Lenovo engineers have discovered a backdoor in the firmware of RackSwitch and BladeCenter networking switches. The company released firmware updates earlier this week.
The Chinese company said it found the backdoor after an internal security audit of firmware for products added to its portfolio following the acquisitions of other companies.
Backdoor added in 2004
Lenovo says the backdoor affects only RackSwitch and BladeCenter switches running ENOS (Enterprise Network Operating System).
The backdoor was added to ENOS in 2004 when ENOS was maintained by Nortel’s Blade Server Switch Business Unit (BSSBU).
Lenovo claims Nortel appears to have authorized the addition of the backdoor “at the request of a BSSBU OEM customer.” In a security advisory regarding this issue, Lenovo refers to the backdoor under the name of “HP backdoor.”
The backdoor code appears to have remained in the firmware even after Nortel spun BSSBU off in 2006 as BLADE Network Technologies (BNT).
The backdoor also remained in the code even after IBM acquired BNT in 2010. Lenovo bought IBM’s BNT portfolio in 2014.
Updates released for Lenovo and IBM switches
“The existence of mechanisms that bypass authentication or authorization are unacceptable to Lenovo and do not follow Lenovo product security or industry practices,” Lenovo said. “Lenovo has removed this mechanism from the ENOS source code and has released updated firmware for affected products.”
Updates are available for both newer switches wearing the Lenovo branding, but also for older IBM-branded switches still in circulation and running ENOS. A list of switches that received firmware updates, along with download links for the firmware, are available in a Lenovo security advisory.

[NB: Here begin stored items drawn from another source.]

-- ==== Sys2Proof/Machine/EngineBus.lean ====
section
/-! DEFINITION. The axis-bus accesses of the program engines (R203, R211, R212, R255). -/

namespace Sys2Proof.Machine

/-- The hedge of an engine; a recorder filter has none. -/
def hedgeOfEng (e : Fin 46) : Option Nat := if e.1 < 40 then some (e.1 / 10) else if e.1 < 44 then some (e.1 - 40) else none

/-- A register that the engine reaches without a crossing: an axis block whose slot lies in its hedge (R254). -/
def State.local (s : State) (e : Fin 46) (a : Nat) : Bool :=
  match blockOf a with
  | .axis x => hedgeOfEng e == some (s.slotOf x / 9)
  | _ => false

/-- The cycles of a read, and those until a posted write completes: 4 within the hedge, otherwise 20 and those of the crossing
(R203). -/
def State.readCycles (s : State) (e : Fin 46) (a cross : Nat) : Nat := if s.local e a then 4 else 20 + cross

/-- The candidate that a recorder filter runs on (R206, R211). -/
def State.candidateOf (s : State) (e : Fin 46) : Option Record :=
  (s.recorder.staging.find? fun x => x.filter == some e).map fun x => x.record

/-- A word of the axis bus as an engine reads it. -/
def State.engRead (s : State) (e : Fin 46) (a : Nat) : Word :=
  if 0x7FFF00 ≤ a then
    match s.candidateOf e with
    | some r => BitVec.ofNat 32 (leNat ((r.bytes.drop (a - 0x7FFF00)).take 4))
    | none => 0
  else s.view a

/-- An axis-bus address an engine may read (R204, R211). -/
def State.readOk (s : State) (e : Fin 46) (a : Nat) : Bool := a % 4 == 0 && s.engReads e a

/-- A register without a field that an engine may write, or of a block that no engine writes (R211). -/
def engNoWrite (a : Nat) : Bool :=
  (match blockOf a with | .global | .net | .recorder | .cabinet _ | .engine _ => true | _ => false) ||
  (regFields a != [] && !(regFields a).any fun f => f.ty == .rw || f.ty == .rs)

/-- An axis-bus address an engine may name in a write: one it may write, or one of its windows where the write is dropped
and counted (R211). -/
def State.writeOk (s : State) (e : Fin 46) (a : Nat) : Bool :=
  a % 4 == 0 && (s.engWrites e a || (s.engReads e a && engNoWrite a))

/-- A write of an engine: as a software write, or dropped and counted (R211, R212). One of an axis engine to slot parameters lands at
the next boundary (R20). -/
def engWrite (e : Fin 46) (a : Nat) (v : Word) (s : State) : State :=
  if !s.engWrites e a then lockViolation (.engine e) a v s
  else match blockOf a with
    | .axis _ => if engKind e = 0 then s.modEng e fun x => { x with due := x.due ++ [(a, v)] } else busWrite (.engine e) a v s
    | _ => busWrite (.engine e) a v s

/-- The writes of an axis engine to slot parameters land at a boundary (R20, R21). -/
def landEngWrites (e : Fin 46) (s : State) : State :=
  let l := (s.eng e).due
  l.foldl (fun s w => busWrite (.engine e) w.1 w.2 s) (s.modEng e fun x => { x with due := [] })

/-- The cycles for which the buffer of posted writes stalls a further one: none with room among 8, otherwise until the first of those
posted completes (R205, R212). -/
def stallCycles (l : List Nat) (c : Nat) : Nat :=
  let open_ := l.filter fun x => decide (c < x)
  if open_.length < 8 then 0 else open_.foldl min (open_.headD c) - c

/-- Writes posted from the present cycle on: each that finds the buffer full stalls the run, and the stalls count as cycles (R205,
R212). `n` writes, each completing after `len` cycles. -/
def postWrites (e : Fin 46) (len : Nat) : Nat → State → State
  | 0, s => s
  | n + 1, s =>
    let c := (s.eng e).cycles
    let c := c + stallCycles (s.eng e).posted c
    postWrites e len n (s.modEng e fun x => { x with cycles := c, posted := (x.posted.filter fun y => decide (c < y)) ++ [c + len] })

/-- The address ka + imm. -/
def State.busAddr (s : State) (e : Fin 46) (a : Fin 16) (imm : BitVec 18) : Nat := (s.kreg e a + immS imm).toNat

/-- ABRD (R203, R211); an access abandoned after its third attempt returns 0 (R255). -/
def execAbrd (e : Fin 46) (d a : Fin 16) (imm : BitVec 18) (cross : Nat) (lost : Bool) (s : State) :
    Host.Outcome State Fault Refusal :=
  .next (engExec e (wI 0x2C d a imm) (s.readCycles e (s.busAddr e a imm) cross) (fun s =>
    let addr := s.busAddr e a imm
    let s := settleFor s addr
    if s.readOk e addr then .ok (if lost then (regAbort s).setK e d 0 else s.setK e d (s.engRead e addr)) else .stop 5) s)

/-- ABRDP: a _LO register and the _HI word of the same instant (R203, R211, R255). -/
def execAbrdp (e : Fin 46) (d a : Fin 16) (imm : BitVec 18) (cross : Nat) (lost : Bool) (s : State) :
    Host.Outcome State Fault Refusal :=
  .next (engExec e (wI 0x2E d a imm) (s.readCycles e (s.busAddr e a imm) cross) (fun s =>
    let addr := s.busAddr e a imm
    if 14 < d.1 then .stop 2
    else if s.readOk e addr && s.readOk e (addr + 4) then
      let s := settleFor s addr
      .ok (if lost then ((regAbort s).setK e d 0).setK e (kAfter d 1) 0
        else (s.setK e d (s.engRead e addr)).setK e (kAfter d 1) (s.engRead e (addr + 4)))
    else .stop 5) s)

/-- ABWR, posted (R203, R211, R212); one abandoned after its third attempt is dropped (R255). -/
def execAbwr (e : Fin 46) (d a : Fin 16) (imm : BitVec 18) (cross : Nat) (lost : Bool) (s : State) :
    Host.Outcome State Fault Refusal :=
  .next (engExec e (wI 0x2D d a imm) 1 (fun s =>
    let addr := s.busAddr e a imm
    if s.writeOk e addr then
      let s := postWrites e (s.readCycles e addr cross) 1 s
      .ok (if lost then regAbort s else engWrite e addr (s.kreg e d) s)
    else .stop 5) s)

/-- ABWRP: k(d + 1) to the _HI register, then kd to the _LO register, which commits the pair (R203, R211, R212). -/
def execAbwrp (e : Fin 46) (d a : Fin 16) (imm : BitVec 18) (cross : Nat) (lost : Bool) (s : State) :
    Host.Outcome State Fault Refusal :=
  .next (engExec e (wI 0x2F d a imm) 2 (fun s =>
    let addr := s.busAddr e a imm
    if 14 < d.1 then .stop 2
    else if s.writeOk e addr && s.writeOk e (addr + 4) then
      let s := postWrites e (s.readCycles e addr cross) 2 s
      .ok (if lost then regAbort s
        else engWrite e addr (s.kreg e d) (engWrite e (addr + 4) (s.kreg e (kAfter d 1)) s))
    else .stop 5) s)

end Sys2Proof.Machine
end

Lenovo said the backdoor is not found in the CNOS (Cloud Network Operating System), so switches running this OS are safe.
Backdoor is hard to exploit
The so-called “HP backdoor” is not a hidden account, but an authentication bypass mechanism that occurs under very strict conditions.
RackSwitch and BladeCenter switches support various authentication methods, via SSH, Telnet, a web-based interface, and a serial console.
An attacker can exploit this backdoor and bypass authentication when affected switches have various authentication mechanisms and security features turned on or off. Lenovo describes the various configurations in which the backdoor becomes active in the aforementioned security advisory.
If customers using these switches can’t update right away, there are mitigations they can apply and prevent the backdoor from activating.
This issue is tracked under the CVE-2017-3765 identifier.